Darüber spricht Markus Mühlenbruch, Restrukturierungsexperte und Partner bei Ebner Stolz in Stuttgart, mit Prof. Dr. Willi Diez, langjähriger Direktor des Instituts für Automobilwirtschaft (IFA) Nürtingen/Geislingen und Geschäftsführer der ifa forum + management gmbh.
Die Automobilindustrie ist seit dem Dieselskandal und den Fahrverboten, die aufgrund erhöhter CO2-Werte verhängt werden, unter Druck. Und noch mehr Druck ist durch die Fridays for Future-Bewegung entstanden. Wie weit ist die deutsche Automobilindustrie bei Elektrifizierung und alternativen Antrieben?
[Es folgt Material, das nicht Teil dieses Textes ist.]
/-- A group begins to wait on the signal whose word 1 has this key. -/
def State.addHint (s : State) (k key : Nat) : State :=
  match (s.group k).hint with
  | some _ => s
  | none =>
    (s.writeQuiet key (leBytes 4 (min (s.loadLe key 4 + 1) 0xFFFFFFFF))).setGroup k { s.group k with hint := some key }

/-- The executing group's word has been performed or has faulted: the group no longer waits at it. -/
def State.finish (s0 : State) : State :=
  let s := s0.unhint s0.cur
  (s.setGrp { s.grp with waitWord := none, agen := 0, replyWait := none, cbWait := none,
                         cancelWait := none, sleepLeft := none, inPipe := false, lastIssue := s.now }).fire

/-! ## Fault records, parking (15_faults R259, 13_execution R235) -/

/-- ENTRIES field of `regctr` (R236). -/
def Group.entriesCount (g : Group) : W32 := BitVec.ofNat 32 (g.regctr.field 32 32)

/-- The record of a fault of a word at `fpc`. -/
def faultRec (f : AccFault) (fpc rpc : VA) (entries : W32) : FaultRec :=
  { addr := f.addr, cause := f.cause.code, fpc := fpc, rpc := rpc, entries := entries, v := true,
    malf := f.malf, wr := f.wr, ex := f.ex, host := f.host, rmt := f.rmt }

/-- The record of a fault that a thread holds. -/
def Group.threadRec (g : Group) (x : Thread) (f : AccFault) : FaultRec :=
  faultRec f x.pc x.entry g.entriesCount

/-- The thread parks at its word with a new record, DEF 0 (R101, R235). -/
def Group.parkThread (g : Group) (t : Nat) (f : AccFault) : Group :=
  let x := g.thread t
  g.setThread t { x with st := .parked, fault := g.threadRec x f }

/-- The thread parks at the first read of a FAULTED register: the record that it holds is kept (R101). -/
def Group.parkDeferred (g : Group) (t : Nat) : Group :=
  g.setThread t { g.thread t with st := .parked }

/-- A fault that has no address of its own. -/
def plainFault (c : Cause) : AccFault := { cause := c }

/-! ## Traps (R261) -/

/-- An event of a team, with the packet of its launch: 4 TEAM_FAULT, 5 RESTORE_REFUSED (17_command R293). -/
def State.postTeam (s : State) (tm : Team) (type_ : Nat) (cause : BitVec 8) : State :=
  let l := s.launch tm.launch
  s.post tm.vd
    { type_ := type_, cause := cause, queue := l.queue, cookie := l.cookie, index := BitVec.ofNat 64 l.packet,
      a := BitVec.ofNat 64 tm.launch, b := BitVec.ofNat 64 tm.index }

/-- The TEAM_FAULT event of a resident team. -/
def State.reportTeam (s : State) (team : Nat) (cause : BitVec 8) : State :=
  let tm := s.team team
  (s.setTeam team { tm with reported := cause }).postTeam tm 4 cause

/-- What a trap writes. -/
structure TrapInfo where
  cause : BitVec 8
  addr : W64
  /-- resume address for `trappc` -/
  pc : VA
  mask : W32
  report : Bool := false

/-- Taking an exception (R261): in trap context a double fault, which holds the group and reports the second cause;
otherwise the trap CSRs are written, and control passes to `tvec`, or the group is held and reported. -/
def State.enterTrap (s : State) (k : Nat) (i : TrapInfo) : State :=
  let g := s.group k
  if g.trap then
    (s.setGroup k { g with held := true }).reportTeam g.team i.cause
  else
    let handled := g.tvec != 0 && g.tcmask.getLsbD i.cause.toNat
    let g1 : Group :=
      { g with trapcause := i.cause, trapaddr := i.addr, trappc := i.pc, trapmask := i.mask, trap := true,
               report := i.report, hpc := if handled then g.tvec else 0, held := !handled }
    let s1 := s.setGroup k g1
    if handled then s1 else s1.reportTeam g.team i.cause

/-- A group's own record of a fault at its word: GRP 1, RPC 0 (R259). -/
def Group.ownRec (g : Group) (f : AccFault) : FaultRec := { faultRec f g.pc 0 g.entriesCount with grp := true }

/-- A group traps: its new record, unless it is in trap context, then the entry (R261). `pc` is `trappc`. -/
def State.trapWith (s : State) (k : Nat) (r : FaultRec) (pc : VA) (mask : W32) : State :=
  let g := s.group k
  let s1 := if g.trap then s else s.setGroup k { g with fault := r }
  s1.enterTrap k { cause := r.cause, addr := r.addr, pc := pc, mask := mask }

/-- The executing group's word faults and was not performed: `trappc` is the word (R261). -/
def State.trap (s : State) (f : AccFault) : State :=
  s.finish.trapWith s.cur (s.grp.ownRec f) s.grp.pc (maskOf s.grp.run)

/-- The executing group reads a FAULTED register: the record that it holds is kept and reported (R101, R103). -/
def State.trapDeferred (s : State) : State :=
  let g := s.grp
  s.finish.enterTrap s.cur { cause := g.fault.cause, addr := g.fault.addr, pc := g.pc, mask := maskOf g.run }

/-- The lowest-numbered parked thread (R262). -/
def Group.firstParked (g : Group) : Option Nat := (g.threads.keysWhere (fun _ x => x.st == .parked)).head?

/-- A settled group with parked threads enters trap context as a report (R262). -/
def State.enterReport (s : State) (k : Nat) : State :=
  let g := s.group k
  match g.firstParked with
  | none => s
  | some t =>
    let waitPc := (g.threads.filter (fun p => p.2.st == .wait)).foldl
      (fun m p => match m with
        | none => some p.2.pc
        | some x => if p.2.pc.toNat < x.toNat then some p.2.pc else some x) (none : Option VA)
    s.enterTrap k
      { cause := (g.thread t).fault.cause, addr := (g.thread t).fault.addr,
        pc := match waitPc with
          | some a => a
          | none => 0,
        mask := maskOf (g.threads.keysWhere (fun _ x => x.st == .parked)), report := true }

/-! ## Return from a trap (R262, R376) -/

/-- A parked thread goes on when its report ends: record discarded, FAULTED registers EMPTY, READY at RPC (R262). -/
def Thread.resume (x : Thread) : Thread :=
  { x with st := .ready, pc := x.fault.rpc, fault := {}, storeFault := none, waitAt := none,
           vst := x.vst.mapKV (fun _ f => if f = .faulted then .empty else f) }

/-- RTE (R376), and the resume of a held group (R262): a report ends, or the threads of `trapmask` take `trappc`. The group's own record
is discarded, and with it its FAULTED registers become EMPTY, as a resumed thread's do (DEDUCED, log entry 78). -/
def Group.leaveTrap (g : Group) : Group :=
  let g1 :=
    if g.report then { g with threads := g.threads.mapKV (fun _ x => if x.st = .parked then x.resume else x) }
    else { g with threads := g.threads.mapKV (fun t x => if g.trapmask.getLsbD t then { x with pc := g.trappc } else x) }
  { g1 with trap := false, report := false, fault := {}, held := false, hpc := 0
            gst := g1.gst.mapKV (fun _ f => if f = .faulted then .empty else f) }

/-! ## Operand queues (07_registers R108 to R113) -/

/-- How a port of a group is linked (R108). -/
inductive PortUse where
  | unlinked
  /-- producer side: the consumer group and its port -/
  | producer (group port : Nat)
  | consumer
deriving DecidableEq, Repr

/-- A queue of a group. -/
def Group.queue (g : Group) (q : Nat) : Queue := g.queues.get q {}
/-- Writes a queue. -/
def Group.setQueue (g : Group) (q : Nat) (x : Queue) : Group := { g with queues := g.queues.set q x }

/-- The group of a team that has a role and an index in it. -/
def State.groupOfRole (s : State) (team role idx : Nat) : Option Nat :=
  (s.team team).groups.find? (fun k => (s.group k).role == role && (s.group k).roleIdx == idx)

/-- How port `q` of group `k` is linked: the table is fixed at launch (R108). -/
def State.portUse (s : State) (k q : Nat) : PortUse :=
  let g := s.group k
  let tm := s.team g.team
  match tm.spawnBin with
  | some _ => .unlinked
  | none =>
    let links := (s.launch tm.launch).links
    match links.find? (fun l => g.role == 1 && l.1 == g.roleIdx && l.2.1 == q) with
    | some l =>
      (match s.groupOfRole g.team 2 l.2.2.1 with
      | some c => .producer c l.2.2.2
      | none => .producer k q)
    | none =>
      if links.any (fun l => g.role == 2 && l.2.2.1 == g.roleIdx && l.2.2.2 == q) then .consumer else .unlinked

/-- Group and queue that hold the entries of a port. -/
def State.portHome (s : State) (k q : Nat) : Nat × Nat :=
  match s.portUse k q with
  | .producer c m => (c, m)
  | .unlinked => (k, q)
  | .consumer => (k, q)

/-- The queue behind a port; that of a group that has ended counts as closed (R111). -/
def State.portQueue (s : State) (k q : Nat) : Queue :=
  let h := s.portHome k q
  let g := s.group h.1
  if g.live then g.queue h.2 else { g.queue h.2 with closed := true }

/-- What a pop of a port finds (R103, R110, R111). -/
inductive PopState where
  | ready (e : QEntry)
  | empty
  | closed
  /-- an entry that pending QGETs do not claim stands behind theirs: the pop waits for them -/
  | behind
deriving DecidableEq, Repr

/-- What a pop finds: the pending QGETs pop before it (R113), and an entry that they claim is not there for it. -/
def Queue.front (q : Queue) : PopState :=
  match q.entries.drop q.gets.length with
  | [] => if q.closed then .closed else .empty
  | e :: _ => if q.gets.isEmpty then .ready e else .behind

/-- Removes the head entry. -/
def Queue.popped (q : Queue) : Queue := { q with entries := q.entries.tail }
Nicht zuletzt befeuert von der Fridays for Future-Bewegung ist die Absenkung der klimaschädlichen CO2-Emissionen die größte Herausforderung für die Automobilindustrie. Deshalb gewinnt die Elektrifizierung weiter an Bedeutung. Gerade in Ballungszentren werden rein batterieelektrische Fahrzeuge dominieren. Damit kann die lokale Schadstoffbelastung deutlich reduziert werden. Eine weitere technologische Option zur Reduzierung der CO2-Belastung ist die Brennstoffzelle. Sie könnte demnächst in LKW und Bussen verstärkt eingesetzt werden. Auch synthetische Kraftstoffe aus Biomasse, sog. E-Fuels, sind eine weitere Option. Diese wären mit der heutigen Motorentechnik kompatibel.
Kommen wir zurück zur E-Mobilität: Die Bundesregierung hat sich zum Ziel gesetzt, dass bis 2020 1 Mio. Elektroautos in Deutschland zugelassen werden. Ist dieses Ziel realistisch?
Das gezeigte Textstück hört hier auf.